• **ACTION ITEM**
The required output is the exact run of lines below that opens at the line with "syncGroups (syncTxdis 0" and closes at the line with "let first := !s0.stOn Reg.SYS_SUPPLY_DIP".

***** RECORDS FOR THE TASK

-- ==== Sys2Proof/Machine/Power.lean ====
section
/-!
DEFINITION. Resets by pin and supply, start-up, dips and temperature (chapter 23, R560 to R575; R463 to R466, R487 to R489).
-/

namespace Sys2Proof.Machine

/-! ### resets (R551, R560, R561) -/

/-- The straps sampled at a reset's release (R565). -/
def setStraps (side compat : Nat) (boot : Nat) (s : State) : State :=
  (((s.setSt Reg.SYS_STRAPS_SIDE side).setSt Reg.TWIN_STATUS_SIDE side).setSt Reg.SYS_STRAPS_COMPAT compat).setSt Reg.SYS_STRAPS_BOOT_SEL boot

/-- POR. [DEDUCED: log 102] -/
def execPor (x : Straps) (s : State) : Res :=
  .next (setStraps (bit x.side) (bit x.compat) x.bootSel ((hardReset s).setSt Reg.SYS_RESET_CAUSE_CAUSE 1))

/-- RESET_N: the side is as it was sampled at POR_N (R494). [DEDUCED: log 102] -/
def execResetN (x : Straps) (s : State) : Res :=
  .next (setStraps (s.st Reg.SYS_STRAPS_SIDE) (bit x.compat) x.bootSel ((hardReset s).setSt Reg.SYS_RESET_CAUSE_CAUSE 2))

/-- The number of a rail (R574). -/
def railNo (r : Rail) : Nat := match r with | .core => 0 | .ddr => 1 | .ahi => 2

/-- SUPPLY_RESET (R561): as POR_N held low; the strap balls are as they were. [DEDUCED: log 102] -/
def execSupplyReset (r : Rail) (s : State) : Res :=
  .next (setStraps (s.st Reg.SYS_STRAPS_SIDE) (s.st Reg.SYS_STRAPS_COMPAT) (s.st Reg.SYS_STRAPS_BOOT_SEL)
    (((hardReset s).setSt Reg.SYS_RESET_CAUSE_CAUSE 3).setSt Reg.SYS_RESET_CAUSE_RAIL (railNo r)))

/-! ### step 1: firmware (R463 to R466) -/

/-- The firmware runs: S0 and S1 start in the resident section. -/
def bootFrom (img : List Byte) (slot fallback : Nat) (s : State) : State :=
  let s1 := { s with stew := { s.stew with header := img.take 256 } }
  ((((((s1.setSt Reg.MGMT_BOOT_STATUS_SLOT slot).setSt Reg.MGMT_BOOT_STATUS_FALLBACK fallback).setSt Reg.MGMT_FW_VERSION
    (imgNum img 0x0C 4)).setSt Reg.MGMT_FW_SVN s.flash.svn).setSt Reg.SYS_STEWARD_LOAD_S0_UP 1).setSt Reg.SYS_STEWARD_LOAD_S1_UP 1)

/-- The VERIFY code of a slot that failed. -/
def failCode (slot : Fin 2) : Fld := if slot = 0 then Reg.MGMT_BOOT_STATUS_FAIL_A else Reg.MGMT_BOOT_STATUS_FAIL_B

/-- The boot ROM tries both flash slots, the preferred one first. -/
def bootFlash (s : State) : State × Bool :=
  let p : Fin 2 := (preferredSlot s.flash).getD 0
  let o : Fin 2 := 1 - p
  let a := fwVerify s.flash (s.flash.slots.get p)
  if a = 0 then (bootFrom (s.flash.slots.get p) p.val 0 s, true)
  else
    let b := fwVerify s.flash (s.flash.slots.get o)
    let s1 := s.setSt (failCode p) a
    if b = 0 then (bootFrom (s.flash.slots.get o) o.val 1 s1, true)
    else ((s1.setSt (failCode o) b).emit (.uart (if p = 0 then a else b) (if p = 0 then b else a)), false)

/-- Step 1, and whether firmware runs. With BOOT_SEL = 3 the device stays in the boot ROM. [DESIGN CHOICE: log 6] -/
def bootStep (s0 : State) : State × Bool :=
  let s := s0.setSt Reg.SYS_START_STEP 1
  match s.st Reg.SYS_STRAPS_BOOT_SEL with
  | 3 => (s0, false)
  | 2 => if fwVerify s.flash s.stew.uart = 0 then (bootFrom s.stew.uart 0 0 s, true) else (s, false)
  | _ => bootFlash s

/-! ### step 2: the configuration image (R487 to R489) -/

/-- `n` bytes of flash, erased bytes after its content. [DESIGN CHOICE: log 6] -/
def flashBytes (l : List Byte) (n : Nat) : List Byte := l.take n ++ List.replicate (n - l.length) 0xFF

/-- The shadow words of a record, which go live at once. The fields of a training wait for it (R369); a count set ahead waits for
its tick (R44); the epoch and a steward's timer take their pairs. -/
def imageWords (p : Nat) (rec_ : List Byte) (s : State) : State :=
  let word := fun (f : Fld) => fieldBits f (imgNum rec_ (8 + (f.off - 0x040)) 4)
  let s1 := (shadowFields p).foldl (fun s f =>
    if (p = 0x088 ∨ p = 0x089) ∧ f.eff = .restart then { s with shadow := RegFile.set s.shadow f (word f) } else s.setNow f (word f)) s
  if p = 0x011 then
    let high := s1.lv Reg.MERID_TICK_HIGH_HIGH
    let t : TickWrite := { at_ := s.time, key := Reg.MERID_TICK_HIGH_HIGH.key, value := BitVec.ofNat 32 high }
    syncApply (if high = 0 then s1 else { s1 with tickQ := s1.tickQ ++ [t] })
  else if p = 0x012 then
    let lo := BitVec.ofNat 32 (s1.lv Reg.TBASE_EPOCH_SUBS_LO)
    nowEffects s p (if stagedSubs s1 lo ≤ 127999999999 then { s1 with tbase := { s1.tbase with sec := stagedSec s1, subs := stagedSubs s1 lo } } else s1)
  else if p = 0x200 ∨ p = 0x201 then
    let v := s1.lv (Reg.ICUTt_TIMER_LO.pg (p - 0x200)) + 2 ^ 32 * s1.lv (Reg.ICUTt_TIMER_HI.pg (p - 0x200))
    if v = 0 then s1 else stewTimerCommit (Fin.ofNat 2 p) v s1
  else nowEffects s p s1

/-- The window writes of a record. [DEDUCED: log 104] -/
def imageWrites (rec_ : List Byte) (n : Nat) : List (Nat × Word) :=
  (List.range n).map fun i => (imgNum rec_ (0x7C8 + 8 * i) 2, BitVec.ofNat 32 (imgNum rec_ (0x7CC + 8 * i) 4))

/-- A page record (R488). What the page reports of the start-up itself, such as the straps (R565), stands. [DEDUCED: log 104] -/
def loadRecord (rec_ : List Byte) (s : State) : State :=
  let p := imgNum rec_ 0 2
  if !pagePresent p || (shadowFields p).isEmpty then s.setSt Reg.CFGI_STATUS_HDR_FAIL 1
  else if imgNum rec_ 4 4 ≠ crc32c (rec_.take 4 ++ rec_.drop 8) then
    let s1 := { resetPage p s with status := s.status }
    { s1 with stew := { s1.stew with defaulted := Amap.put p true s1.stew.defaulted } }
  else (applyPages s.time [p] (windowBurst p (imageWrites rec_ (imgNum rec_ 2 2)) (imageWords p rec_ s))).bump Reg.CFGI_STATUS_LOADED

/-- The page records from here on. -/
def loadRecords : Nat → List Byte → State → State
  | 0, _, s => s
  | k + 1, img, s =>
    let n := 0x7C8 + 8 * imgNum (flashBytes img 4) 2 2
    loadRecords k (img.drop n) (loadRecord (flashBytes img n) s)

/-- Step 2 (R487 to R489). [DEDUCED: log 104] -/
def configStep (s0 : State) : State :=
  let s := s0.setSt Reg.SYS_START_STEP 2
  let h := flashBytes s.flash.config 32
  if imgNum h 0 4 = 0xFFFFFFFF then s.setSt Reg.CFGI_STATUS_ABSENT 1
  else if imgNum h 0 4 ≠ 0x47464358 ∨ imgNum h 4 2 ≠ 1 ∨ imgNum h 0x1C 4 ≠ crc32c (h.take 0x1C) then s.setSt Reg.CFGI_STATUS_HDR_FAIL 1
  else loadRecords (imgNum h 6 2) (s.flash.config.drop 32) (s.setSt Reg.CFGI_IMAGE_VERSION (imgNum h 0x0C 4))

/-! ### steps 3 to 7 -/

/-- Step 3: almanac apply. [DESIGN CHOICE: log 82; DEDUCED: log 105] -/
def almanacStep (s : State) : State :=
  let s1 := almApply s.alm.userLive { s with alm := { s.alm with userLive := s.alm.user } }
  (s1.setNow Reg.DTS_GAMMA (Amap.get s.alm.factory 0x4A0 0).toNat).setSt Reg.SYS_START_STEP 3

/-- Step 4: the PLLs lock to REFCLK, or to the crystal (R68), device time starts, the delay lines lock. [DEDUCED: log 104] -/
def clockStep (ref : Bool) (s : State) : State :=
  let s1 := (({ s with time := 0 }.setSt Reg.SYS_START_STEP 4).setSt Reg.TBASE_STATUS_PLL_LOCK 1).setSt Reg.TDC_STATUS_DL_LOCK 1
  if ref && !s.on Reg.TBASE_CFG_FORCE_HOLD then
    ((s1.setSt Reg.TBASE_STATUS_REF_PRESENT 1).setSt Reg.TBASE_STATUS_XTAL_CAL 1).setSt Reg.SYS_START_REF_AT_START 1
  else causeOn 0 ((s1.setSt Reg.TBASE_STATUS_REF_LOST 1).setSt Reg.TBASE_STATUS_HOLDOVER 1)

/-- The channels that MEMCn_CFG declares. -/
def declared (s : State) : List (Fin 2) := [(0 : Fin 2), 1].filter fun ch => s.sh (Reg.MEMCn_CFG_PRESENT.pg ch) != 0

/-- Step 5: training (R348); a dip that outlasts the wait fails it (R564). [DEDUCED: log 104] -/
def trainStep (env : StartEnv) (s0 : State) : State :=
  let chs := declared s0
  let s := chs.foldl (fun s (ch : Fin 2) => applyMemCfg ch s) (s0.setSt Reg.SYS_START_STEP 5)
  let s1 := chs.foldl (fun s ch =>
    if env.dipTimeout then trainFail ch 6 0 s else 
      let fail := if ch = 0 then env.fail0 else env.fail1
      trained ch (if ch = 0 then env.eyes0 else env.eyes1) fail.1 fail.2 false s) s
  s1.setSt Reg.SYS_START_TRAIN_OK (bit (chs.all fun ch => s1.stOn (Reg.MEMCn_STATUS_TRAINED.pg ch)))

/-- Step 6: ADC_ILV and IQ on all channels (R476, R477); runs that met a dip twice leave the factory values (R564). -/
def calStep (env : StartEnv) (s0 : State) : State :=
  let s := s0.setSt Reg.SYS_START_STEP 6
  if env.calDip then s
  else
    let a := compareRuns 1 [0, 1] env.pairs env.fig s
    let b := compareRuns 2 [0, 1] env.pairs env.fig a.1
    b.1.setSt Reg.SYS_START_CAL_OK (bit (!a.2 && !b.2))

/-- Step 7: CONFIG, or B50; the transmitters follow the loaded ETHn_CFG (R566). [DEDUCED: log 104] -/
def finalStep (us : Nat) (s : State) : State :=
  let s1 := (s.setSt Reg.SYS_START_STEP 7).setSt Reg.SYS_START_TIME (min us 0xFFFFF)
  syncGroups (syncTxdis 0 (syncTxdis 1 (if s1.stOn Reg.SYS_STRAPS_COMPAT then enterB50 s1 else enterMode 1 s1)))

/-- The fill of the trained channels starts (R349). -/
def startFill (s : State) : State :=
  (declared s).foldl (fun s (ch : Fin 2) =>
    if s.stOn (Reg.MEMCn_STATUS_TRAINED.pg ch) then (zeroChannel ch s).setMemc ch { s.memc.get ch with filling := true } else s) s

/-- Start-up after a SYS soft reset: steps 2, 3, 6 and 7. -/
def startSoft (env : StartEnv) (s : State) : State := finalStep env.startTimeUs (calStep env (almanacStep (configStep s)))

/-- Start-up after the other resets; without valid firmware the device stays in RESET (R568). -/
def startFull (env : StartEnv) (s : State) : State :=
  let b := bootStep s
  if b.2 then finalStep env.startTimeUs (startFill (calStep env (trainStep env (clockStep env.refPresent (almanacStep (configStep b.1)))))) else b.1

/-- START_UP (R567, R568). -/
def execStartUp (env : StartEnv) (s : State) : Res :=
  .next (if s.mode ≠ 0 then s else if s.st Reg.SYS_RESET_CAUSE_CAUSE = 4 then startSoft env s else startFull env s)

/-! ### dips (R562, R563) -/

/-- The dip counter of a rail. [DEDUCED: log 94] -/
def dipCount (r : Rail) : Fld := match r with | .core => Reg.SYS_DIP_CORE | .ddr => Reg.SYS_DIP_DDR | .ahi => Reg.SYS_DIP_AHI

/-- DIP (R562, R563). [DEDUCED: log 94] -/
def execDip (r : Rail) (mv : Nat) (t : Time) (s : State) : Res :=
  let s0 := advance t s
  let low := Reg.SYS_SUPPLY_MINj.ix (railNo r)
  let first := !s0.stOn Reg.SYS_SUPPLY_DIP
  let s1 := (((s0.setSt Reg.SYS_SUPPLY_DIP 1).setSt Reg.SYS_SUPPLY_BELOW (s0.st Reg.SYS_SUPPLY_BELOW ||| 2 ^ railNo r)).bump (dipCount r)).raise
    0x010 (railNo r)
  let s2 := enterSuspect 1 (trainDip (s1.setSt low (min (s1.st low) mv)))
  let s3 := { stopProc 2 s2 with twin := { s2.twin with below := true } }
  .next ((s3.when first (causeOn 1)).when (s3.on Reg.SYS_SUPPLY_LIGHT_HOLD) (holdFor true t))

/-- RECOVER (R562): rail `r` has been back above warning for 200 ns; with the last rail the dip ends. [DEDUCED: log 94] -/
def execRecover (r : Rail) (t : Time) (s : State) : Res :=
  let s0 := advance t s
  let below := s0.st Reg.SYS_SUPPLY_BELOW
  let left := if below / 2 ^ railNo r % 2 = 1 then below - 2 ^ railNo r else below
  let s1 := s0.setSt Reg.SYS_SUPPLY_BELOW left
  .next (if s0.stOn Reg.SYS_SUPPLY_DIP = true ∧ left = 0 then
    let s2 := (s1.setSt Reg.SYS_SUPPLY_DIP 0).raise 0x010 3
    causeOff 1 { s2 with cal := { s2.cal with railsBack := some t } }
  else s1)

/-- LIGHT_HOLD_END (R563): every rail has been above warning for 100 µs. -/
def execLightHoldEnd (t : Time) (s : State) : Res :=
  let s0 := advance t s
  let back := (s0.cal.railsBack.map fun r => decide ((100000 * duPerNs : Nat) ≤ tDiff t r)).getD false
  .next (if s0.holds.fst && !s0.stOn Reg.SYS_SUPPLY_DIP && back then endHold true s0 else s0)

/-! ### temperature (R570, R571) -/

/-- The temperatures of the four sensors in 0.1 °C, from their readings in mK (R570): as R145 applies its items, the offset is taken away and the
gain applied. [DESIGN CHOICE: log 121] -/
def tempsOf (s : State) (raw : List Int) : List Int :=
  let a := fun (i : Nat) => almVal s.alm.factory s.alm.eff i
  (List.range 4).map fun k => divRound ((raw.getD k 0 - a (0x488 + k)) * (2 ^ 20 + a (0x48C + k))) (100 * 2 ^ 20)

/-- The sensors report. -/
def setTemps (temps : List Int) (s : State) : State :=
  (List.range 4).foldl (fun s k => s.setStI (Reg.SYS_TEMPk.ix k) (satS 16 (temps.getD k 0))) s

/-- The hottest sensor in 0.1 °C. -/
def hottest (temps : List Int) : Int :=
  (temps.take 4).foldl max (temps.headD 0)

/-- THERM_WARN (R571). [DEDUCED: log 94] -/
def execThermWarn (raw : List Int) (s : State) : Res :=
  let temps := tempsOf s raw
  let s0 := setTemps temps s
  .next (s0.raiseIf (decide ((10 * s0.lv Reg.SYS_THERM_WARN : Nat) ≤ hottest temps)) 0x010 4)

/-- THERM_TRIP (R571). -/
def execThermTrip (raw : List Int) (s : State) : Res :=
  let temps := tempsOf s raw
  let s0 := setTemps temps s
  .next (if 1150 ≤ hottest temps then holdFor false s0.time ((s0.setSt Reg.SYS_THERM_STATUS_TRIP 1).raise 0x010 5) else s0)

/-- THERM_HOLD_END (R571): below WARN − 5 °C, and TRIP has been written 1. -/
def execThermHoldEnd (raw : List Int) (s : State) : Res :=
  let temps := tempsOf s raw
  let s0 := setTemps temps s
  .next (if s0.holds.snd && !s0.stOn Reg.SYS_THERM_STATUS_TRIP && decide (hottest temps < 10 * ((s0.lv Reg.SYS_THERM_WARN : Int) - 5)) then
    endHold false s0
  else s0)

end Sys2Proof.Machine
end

**********

• **SOLUTION**
  syncGroups (syncTxdis 0 (syncTxdis 1 (if s1.stOn Reg.SYS_STRAPS_COMPAT then enterB50 s1 else enterMode 1 s1)))

/-- The fill of the trained channels starts (R349). -/
def startFill (s : State) : State :=
  (declared s).foldl (fun s (ch : Fin 2) =>
    if s.stOn (Reg.MEMCn_STATUS_TRAINED.pg ch) then (zeroChannel ch s).setMemc ch { s.memc.get ch with filling := true } else s) s

/-- Start-up after a SYS soft reset: steps 2, 3, 6 and 7. -/
def startSoft (env : StartEnv) (s : State) : State := finalStep env.startTimeUs (calStep env (almanacStep (configStep s)))

/-- Start-up after the other resets; without valid firmware the device stays in RESET (R568). -/
def startFull (env : StartEnv) (s : State) : State :=
  let b := bootStep s
  if b.2 then finalStep env.startTimeUs (startFill (calStep env (trainStep env (clockStep env.refPresent (almanacStep (configStep b.1)))))) else b.1

/-- START_UP (R567, R568). -/
def execStartUp (env : StartEnv) (s : State) : Res :=
  .next (if s.mode ≠ 0 then s else if s.st Reg.SYS_RESET_CAUSE_CAUSE = 4 then startSoft env s else startFull env s)

/-! ### dips (R562, R563) -/

/-- The dip counter of a rail. [DEDUCED: log 94] -/
def dipCount (r : Rail) : Fld := match r with | .core => Reg.SYS_DIP_CORE | .ddr => Reg.SYS_DIP_DDR | .ahi => Reg.SYS_DIP_AHI

/-- DIP (R562, R563). [DEDUCED: log 94] -/
def execDip (r : Rail) (mv : Nat) (t : Time) (s : State) : Res :=
  let s0 := advance t s
  let low := Reg.SYS_SUPPLY_MINj.ix (railNo r)
  let first := !s0.stOn Reg.SYS_SUPPLY_DIP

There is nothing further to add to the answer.